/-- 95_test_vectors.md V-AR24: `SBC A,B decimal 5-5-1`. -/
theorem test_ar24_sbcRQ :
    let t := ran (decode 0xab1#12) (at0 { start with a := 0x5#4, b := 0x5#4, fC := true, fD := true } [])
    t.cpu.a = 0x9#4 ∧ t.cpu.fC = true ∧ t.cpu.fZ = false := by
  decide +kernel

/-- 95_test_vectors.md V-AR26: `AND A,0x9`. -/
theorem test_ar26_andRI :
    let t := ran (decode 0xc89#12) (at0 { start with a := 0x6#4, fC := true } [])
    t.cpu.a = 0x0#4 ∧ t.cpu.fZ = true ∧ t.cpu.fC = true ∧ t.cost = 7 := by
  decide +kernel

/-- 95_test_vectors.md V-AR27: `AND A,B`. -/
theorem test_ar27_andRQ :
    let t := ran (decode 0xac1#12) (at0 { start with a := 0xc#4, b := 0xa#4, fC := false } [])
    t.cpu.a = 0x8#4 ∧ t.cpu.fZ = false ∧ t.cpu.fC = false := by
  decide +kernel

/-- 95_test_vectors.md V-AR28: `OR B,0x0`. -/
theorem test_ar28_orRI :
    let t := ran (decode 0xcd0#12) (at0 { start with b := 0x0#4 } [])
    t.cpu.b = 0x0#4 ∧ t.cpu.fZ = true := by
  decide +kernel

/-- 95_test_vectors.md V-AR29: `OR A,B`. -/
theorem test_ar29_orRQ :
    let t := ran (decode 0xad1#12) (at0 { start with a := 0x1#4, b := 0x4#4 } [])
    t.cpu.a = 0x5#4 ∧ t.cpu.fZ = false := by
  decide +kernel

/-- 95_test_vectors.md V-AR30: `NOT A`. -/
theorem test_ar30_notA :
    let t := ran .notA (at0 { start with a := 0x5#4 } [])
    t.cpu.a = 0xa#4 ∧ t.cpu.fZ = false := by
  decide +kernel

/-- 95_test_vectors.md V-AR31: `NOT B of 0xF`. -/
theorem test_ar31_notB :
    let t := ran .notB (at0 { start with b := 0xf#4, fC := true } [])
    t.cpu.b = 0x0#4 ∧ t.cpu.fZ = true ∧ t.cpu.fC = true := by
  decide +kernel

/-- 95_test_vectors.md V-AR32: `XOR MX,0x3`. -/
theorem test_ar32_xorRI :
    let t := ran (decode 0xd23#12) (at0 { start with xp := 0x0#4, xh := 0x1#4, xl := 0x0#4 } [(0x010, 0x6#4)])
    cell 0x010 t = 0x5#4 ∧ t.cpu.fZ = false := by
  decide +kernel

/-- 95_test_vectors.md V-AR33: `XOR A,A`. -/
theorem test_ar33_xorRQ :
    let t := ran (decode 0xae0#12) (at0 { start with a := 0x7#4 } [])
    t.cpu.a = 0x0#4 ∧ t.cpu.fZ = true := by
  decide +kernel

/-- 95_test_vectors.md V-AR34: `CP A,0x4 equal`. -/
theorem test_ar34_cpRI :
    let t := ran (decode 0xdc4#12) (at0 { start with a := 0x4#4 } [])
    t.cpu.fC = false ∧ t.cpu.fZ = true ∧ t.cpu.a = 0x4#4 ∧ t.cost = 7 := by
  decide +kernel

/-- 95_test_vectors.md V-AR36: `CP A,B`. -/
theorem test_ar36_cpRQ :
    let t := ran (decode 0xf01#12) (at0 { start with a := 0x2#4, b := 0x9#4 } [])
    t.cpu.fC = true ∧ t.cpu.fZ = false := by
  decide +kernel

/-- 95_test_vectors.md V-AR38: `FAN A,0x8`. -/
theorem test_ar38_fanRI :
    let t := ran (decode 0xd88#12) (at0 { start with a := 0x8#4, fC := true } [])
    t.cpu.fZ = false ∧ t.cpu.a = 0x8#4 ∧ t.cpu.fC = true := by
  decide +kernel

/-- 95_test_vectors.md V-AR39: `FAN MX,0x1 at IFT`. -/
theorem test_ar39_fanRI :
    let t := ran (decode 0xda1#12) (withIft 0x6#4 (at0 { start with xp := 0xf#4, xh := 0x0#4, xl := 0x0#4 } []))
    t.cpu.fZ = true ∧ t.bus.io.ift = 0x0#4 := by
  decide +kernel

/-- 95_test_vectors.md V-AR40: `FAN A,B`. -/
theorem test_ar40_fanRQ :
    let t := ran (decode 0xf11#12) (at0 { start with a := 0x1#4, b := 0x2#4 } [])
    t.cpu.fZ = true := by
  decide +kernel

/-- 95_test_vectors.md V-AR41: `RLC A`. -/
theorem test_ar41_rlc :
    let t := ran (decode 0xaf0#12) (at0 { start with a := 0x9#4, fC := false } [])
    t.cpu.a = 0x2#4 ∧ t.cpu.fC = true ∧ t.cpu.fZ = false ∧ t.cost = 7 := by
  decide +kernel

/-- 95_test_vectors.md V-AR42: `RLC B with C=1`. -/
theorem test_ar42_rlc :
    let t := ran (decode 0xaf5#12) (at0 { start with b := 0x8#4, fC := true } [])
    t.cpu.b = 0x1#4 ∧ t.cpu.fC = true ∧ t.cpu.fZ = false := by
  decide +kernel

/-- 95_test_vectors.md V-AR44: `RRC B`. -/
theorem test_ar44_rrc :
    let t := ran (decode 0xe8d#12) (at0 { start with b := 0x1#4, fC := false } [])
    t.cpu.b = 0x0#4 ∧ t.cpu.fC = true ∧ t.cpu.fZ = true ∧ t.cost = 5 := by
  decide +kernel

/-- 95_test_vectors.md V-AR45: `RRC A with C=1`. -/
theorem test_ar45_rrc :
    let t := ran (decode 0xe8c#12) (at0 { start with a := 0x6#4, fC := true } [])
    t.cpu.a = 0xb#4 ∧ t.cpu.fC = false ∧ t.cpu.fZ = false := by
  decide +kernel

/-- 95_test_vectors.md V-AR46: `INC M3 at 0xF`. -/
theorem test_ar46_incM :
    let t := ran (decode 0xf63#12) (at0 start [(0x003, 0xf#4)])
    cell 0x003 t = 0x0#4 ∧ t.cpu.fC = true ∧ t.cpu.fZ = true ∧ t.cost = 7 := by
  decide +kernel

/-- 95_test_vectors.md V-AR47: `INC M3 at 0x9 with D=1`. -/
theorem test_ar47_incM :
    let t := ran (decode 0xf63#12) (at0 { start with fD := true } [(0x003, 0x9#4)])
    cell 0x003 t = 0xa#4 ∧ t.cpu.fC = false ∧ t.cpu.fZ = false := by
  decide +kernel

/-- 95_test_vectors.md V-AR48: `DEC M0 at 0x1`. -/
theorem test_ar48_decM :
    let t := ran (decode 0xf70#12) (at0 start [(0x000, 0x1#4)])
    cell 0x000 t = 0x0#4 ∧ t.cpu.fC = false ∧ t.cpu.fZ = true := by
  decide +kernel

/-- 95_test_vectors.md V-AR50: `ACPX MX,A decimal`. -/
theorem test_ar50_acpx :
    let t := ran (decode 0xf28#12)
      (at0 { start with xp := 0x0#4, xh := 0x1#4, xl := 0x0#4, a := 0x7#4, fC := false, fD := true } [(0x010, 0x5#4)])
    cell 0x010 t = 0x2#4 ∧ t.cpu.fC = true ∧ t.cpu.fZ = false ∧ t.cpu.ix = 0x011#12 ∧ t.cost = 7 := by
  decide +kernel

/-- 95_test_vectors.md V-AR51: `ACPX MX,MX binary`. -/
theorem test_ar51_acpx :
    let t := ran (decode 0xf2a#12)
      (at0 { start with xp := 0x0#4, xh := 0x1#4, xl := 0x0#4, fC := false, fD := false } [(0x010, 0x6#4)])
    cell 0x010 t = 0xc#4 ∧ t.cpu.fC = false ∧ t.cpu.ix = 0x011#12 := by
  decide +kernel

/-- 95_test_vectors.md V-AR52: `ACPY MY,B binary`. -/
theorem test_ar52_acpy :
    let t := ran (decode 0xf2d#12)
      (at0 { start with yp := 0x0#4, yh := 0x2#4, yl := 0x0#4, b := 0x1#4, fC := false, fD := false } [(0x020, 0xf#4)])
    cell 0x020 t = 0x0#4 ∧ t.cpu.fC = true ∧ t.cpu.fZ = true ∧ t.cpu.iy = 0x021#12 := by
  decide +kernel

* * *

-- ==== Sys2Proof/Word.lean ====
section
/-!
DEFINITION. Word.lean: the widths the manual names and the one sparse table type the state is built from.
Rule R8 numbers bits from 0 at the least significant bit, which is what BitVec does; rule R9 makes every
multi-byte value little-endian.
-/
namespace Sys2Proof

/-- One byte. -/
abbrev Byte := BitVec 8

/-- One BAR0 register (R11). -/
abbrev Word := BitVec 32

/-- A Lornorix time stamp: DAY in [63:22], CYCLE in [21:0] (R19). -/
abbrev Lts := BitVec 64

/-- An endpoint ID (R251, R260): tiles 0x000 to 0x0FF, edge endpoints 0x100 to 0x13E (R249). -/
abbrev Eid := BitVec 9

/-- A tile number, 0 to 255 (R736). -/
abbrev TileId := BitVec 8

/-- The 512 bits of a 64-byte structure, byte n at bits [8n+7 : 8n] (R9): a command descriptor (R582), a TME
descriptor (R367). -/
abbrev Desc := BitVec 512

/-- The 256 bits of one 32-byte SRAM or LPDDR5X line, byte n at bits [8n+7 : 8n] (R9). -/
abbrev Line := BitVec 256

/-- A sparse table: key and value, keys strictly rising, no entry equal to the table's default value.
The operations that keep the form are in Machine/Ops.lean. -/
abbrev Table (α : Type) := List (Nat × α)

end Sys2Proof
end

**Assignment:** Working from the material above, retype exactly the lines from the one with "let t := ran (decode 0xac1#12)" through the one with "let t := ran (decode 0xcd0#12)", both included, and only those lines.

**Written reply:**
    let t := ran (decode 0xac1#12) (at0 { start with a := 0xc#4, b := 0xa#4, fC := false } [])
    t.cpu.a = 0x8#4 ∧ t.cpu.fZ = false ∧ t.cpu.fC = false := by
  decide +kernel

/-- 95_test_vectors.md V-AR28: `OR B,0x0`. -/
theorem test_ar28_orRI :
    let t := ran (decode 0xcd0#12) (at0 { start with b := 0x0#4 } [])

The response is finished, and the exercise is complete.